Not forgotten. Not buried.
*Erased.*
Like a name wiped from wet ink.
A knock at the door.
Before she could answer, it opened.
A woman entered, draped in a tailored gray suit, holding a tablet like a sacred text. Her hair was silver, cut sharp as a blade. Her smile didn't touch her eyes.

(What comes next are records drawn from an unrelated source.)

-- ==== Sys2Proof/Machine/Operands.lean ====
section
/-! DEFINITION. The operand registers: how the host writes them, and what an operation samples from them when it is
issued (R15, R48, R212). -/

namespace Sys2Proof.Machine

/-! ## Sampling

A register the host has not written since reset is unspecified (R25), so an operation that reads it computes with a
free value, and the run is marked (log 4). -/

/-- The `CMD_ID` operand. -/
def sampleCmdId (s : State) : Byte :=
  if s.opr.cmdIdSet then s.opr.cmdId else Config.cmdIdAtReset s.env.resets

/-- The `SEQ_IN` operand. -/
def sampleSeqIn (s : State) : Byte :=
  if s.opr.seqInSet then s.opr.seqIn else Config.seqInAtReset s.env.resets

/-- The `PLEN` operand. -/
def samplePlen (s : State) : Count :=
  if s.opr.plenSet then s.opr.plen else Config.plenAtReset s.env.resets

/-- `TXBUF[i]`. -/
def sampleTxByte (s : State) (i : Nat) : Byte :=
  match Memory.read s.opr.txbuf i with
  | some b => b
  | none => Config.txbufAtReset s.env.resets i

/-- `payload = slice(TXBUF, 0, PLEN)` (R15). -/
def samplePayload (s : State) : List Byte := (List.range (samplePlen s).toNat).map (sampleTxByte s)

/-- `PLEN > 253`, for which the payload is not read at all (R15). -/
def plenTooLong (s : State) : Bool := Config.maxPayload < (samplePlen s).toNat

/-- Whether an operation reads an operand the host has not written (R212). `PLEN` decides; when it exceeds 253
nothing else is read. -/
def readsUnwritten (needsSeqIn : Bool) (s : State) : Bool :=
  !s.opr.plenSet ||
    (!plenTooLong s &&
      (!s.opr.cmdIdSet || (needsSeqIn && !s.opr.seqInSet) ||
        (List.range (samplePlen s).toNat).any fun i => (Memory.read s.opr.txbuf i).isNone))

/-- The record of a host fault (U2). -/
def chargeHost (needsSeqIn : Bool) (s : State) : State :=
  { s with hostFault := s.hostFault || readsUnwritten needsSeqIn s }

/-! ## Host writes -/

/-- The operand registers. -/
def setOpr (o : OperandRegs) (s : State) : State := { s with opr := o }

/-- The host presents a value of `OP` (R70, R115). -/
def setOp (op : BitVec 3) (s : State) : State := setOpr { s.opr with op := op } s

/-- A host write of an operand register (R15); `TXBUF` has indices 0..252 (R49). -/
def writeOperand (w : OperandWrite) (s : State) : Host.Outcome State Fault Refusal :=
  match w with
  | .cmdId b => .next (setOpr { s.opr with cmdId := b, cmdIdSet := true } s)
  | .seqIn b => .next (setOpr { s.opr with seqIn := b, seqInSet := true } s)
  | .plen n => .next (setOpr { s.opr with plen := n, plenSet := true } s)
  | .txbuf i b =>
    if i < Config.txbufSize then .next (setOpr { s.opr with txbuf := Memory.write s.opr.txbuf i b } s)
    else .fault .bufferIndexOutOfRange

/-- The register writes of a command line (R72): `CMD_ID <- cmd`, `PLEN <- count`, `TXBUF[i] <- pi`. A payload longer
than `TXBUF` has no place there and is not read either; the line then loads `PLEN` and `CMD_ID` only (log 8). -/
def loadCommand (cmd : Byte) (payload : List Byte) (s : State) : State :=
  setOpr
    { s.opr with
      cmdId := cmd
      cmdIdSet := true
      plen := BitVec.ofNat 9 payload.length
      plenSet := true
      txbuf :=
        if payload.length ≤ Config.txbufSize then Memory.writeBytes s.opr.txbuf 0 payload else s.opr.txbuf } s

/-- The further register write of an `ENC` line (R72): `SEQ_IN <- seq`. -/
def loadSeqIn (seq : Byte) (s : State) : State := setOpr { s.opr with seqIn := seq, seqInSet := true } s

end Sys2Proof.Machine
end

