-- ==== Sys2Proof/Tests/Slice0.lean ====
section
/-! SUPPORT. Tests on fixed values. Expected results come from spec/95_test_vectors.md (S1 and the tables V-ENC, V-DEC,
V-CON, V-SEND, V-XFER, V-RSV, V-CMD, V-STEP, V-RST) and from the encoding tables of spec/30_encoding.md. The witnesses at
the end show states and operands that meet the hypotheses of the statements in Certificates/Slice0/Obligations.lean. -/

namespace Sys2Proof.Tests

open Sys2Proof Sys2Proof.Machine

/-! ## Helpers -/

/-- Whether a step goes on to a state with a property. -/
def goesOn (o : Host.Outcome State Fault Refusal) (p : State → Bool) : Bool :=
  match o with
  | .next t => p t
  | .fault _ => false
  | .refused _ => false

/-- A block between operations, with a link, a value of `SEQ` and items waiting. -/
def block (link : Bool) (seq : Byte) (items : List RxItem) : State :=
  { State.reset with linkOpen := link, seq := seq, rx := { State.reset.rx with ahead := items } }

/-- With `CMD_ID`, `SEQ_IN` and `PLEN` written, and the head of `TXBUF`. -/
def withOperands (cmd seqIn : Byte) (plen : Count) (payload : List Byte) (s : State) : State :=
  { s with opr := { op := 0#3, cmdId := cmd, cmdIdSet := true, seqIn := seqIn, seqInSet := true, plen := plen,
                    plenSet := true, txbuf := Memory.ofBytes 0 payload } }

/-- The frame in `FBUF`. -/
def builtFrame (s : State) : List Byte := bufferBytes s.enc.fbuf s.enc.flen.toNat

/-- The bytes in `RXBUF`. -/
def received (s : State) : List Byte := bufferBytes s.dec.rxbuf s.dec.rxCnt.toNat

/-- The source's example (S1). -/
def s1Frame : List Byte := [0xAA#8, 0xAA#8, 0x02#8, 0x8A#8, 0x00#8, 0x8C#8, 0x0D#8, 0x0A#8]

/-- V-ENC row 5. -/
def row5Frame : List Byte :=
  [0xAA#8, 0xAA#8, 0x05#8, 0x10#8, 0x05#8, 0x01#8, 0x02#8, 0x03#8, 0x20#8, 0x0D#8, 0x0A#8]

/-- A list of zeros, for payloads of a given length. -/
def zeros (n : Nat) : List Byte := List.replicate n 0#8

@[simp] theorem zeros_length (n : Nat) : (zeros n).length = n := List.length_replicate

/-! ## WellFormed -/

theorem test_wf_refuses_long_frame : (Instr.frame .built 0#8 0#8 (zeros 254)).wf = false := by
  simp [Instr.wf]

theorem test_wf_accepts_longest_frame : (Instr.frame .received 0#8 0#8 (zeros 253)).wf = true := by
  simp [Instr.wf]

theorem test_wf_refuses_query_count : (Instr.cmdQueryAlarm .send (zeros 512)).wf = false := by
  simp [Instr.wf, countFitsPlen]

theorem test_wf_refuses_clear_count : (Instr.cmdClearAlarms .xfer (zeros 512)).wf = false := by
  simp [Instr.wf, countFitsPlen]

theorem test_wf_refuses_reboot_count : (Instr.cmdReboot .send (zeros 512)).wf = false := by
  simp [Instr.wf, countFitsPlen]

theorem test_wf_refuses_other_count : (Instr.cmdOther 0x10#8 .send (zeros 512)).wf = false := by
  simp [Instr.wf, countFitsPlen]

theorem test_wf_refuses_other_named : (Instr.cmdOther 0x8A#8 .send []).wf = false := by decide

/-! ## Decode -/

/-- R70: the eight codes. -/
theorem test_decode_op_codes :
    (List.range 8).map (fun k => decodeWord ⟨.op, [BitVec.ofNat 8 k]⟩) =
      [.ok .reserved0, .ok .connect, .ok .disconnect, .ok .enc, .ok .send, .ok .recv, .ok .xfer, .ok .reserved7] := by
  rfl

/-- S1, R60: the frame the source gives. -/
theorem test_decode_frame : decodeWord ⟨.frameOut, s1Frame⟩ = .ok (.frame .built 0x8A#8 0#8 []) := by rfl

"Ah. You're awake," she said. "Good. The world is *begging* for you."
"I… where am I?"
"The Hoshino Suite, Tokyo. You passed out after your performance. I'm Tetsuo's assistant. He's your new agent." She handed Aya a contract. Thick. Full of clauses. "You've already signed. Digitally. Last night."
Aya blinked. "I didn't—"
"You did," the woman said, tapping her tablet. "And you've been booked:
- *NHK Traditional Arts Special* — live in three days.
- *Harajuku Fashion Collab* — you'll wear a kimono designed by a 'visionary.'
- *Interview with Weekly Bungei* — headline: 'The Ghost Dancer Rises.'"
Aya's stomach twisted. "I don't do fashion collabs."
"You do now," the woman said. "You're not just a dancer. You're a *phenomenon*." She gestured to the bed. "Your outfit arrived this morning."
At the foot of the bed lay a kimono.
Not indigo.
Not frayed.
**Red.**
Deep, blood-red silk, embroidered with black threads that writhed like serpents when the light shifted. The obi was tied in a knot shaped like a coiled dragon. And the lining — Aya knew without touching it — would be black, edged with red.
Just like *his*.
She reached for it.
The moment her fingers brushed the fabric, a whisper curled through the air — not in her ears, but in her *mind*.
> _"You danced beautifully. But that was only the beginning."_
She snatched her hand back.
The woman didn't notice. "Stunning, isn't it? They're calling it the *Crimson Vow*. One-of-a-kind. Arrived with no return address."
Aya looked at her phone again.
Another notification:
> **Kaito Tanaka** tagged you in a photo: *"Last Night's Mystery Dancer — I Was There."*
She tapped it.
The photo was dark, taken from the trees outside the theater. Her, mid-dance. The spotlight haloed her like a saint.
And in the caption:
> *"I don't know who you are. But I felt something when you danced. Like you were trying to remember someone. I hope you find them."*
Aya stared at the words.
She remembered taking photos with Kaito last week. At the riverbank. He'd laughed when her hair fell into her tea.
But now…
She couldn't remember his laugh.
She couldn't remember the taste of that tea.
She couldn't remember why his words made her chest hurt.
She opened her messages.
Typed:
> *"Hi Kaito. Thanks for the photo. I'm sorry — I don't remember meeting you."*
She paused.
Deleted it.
Typed instead:
> *"Thank you. I'm… busy now."*
Sent.
She stood, walked to the mirror.
Her reflection stared back.
But for just a second —
— it didn't blink when she did.
— it smiled when she didn't.
— and its fingers twitched, like it wanted to dance on its own.
Aya stepped back.
The red kimono lay on the bed, waiting.
And somewhere, deep in the silence, a flute began to play.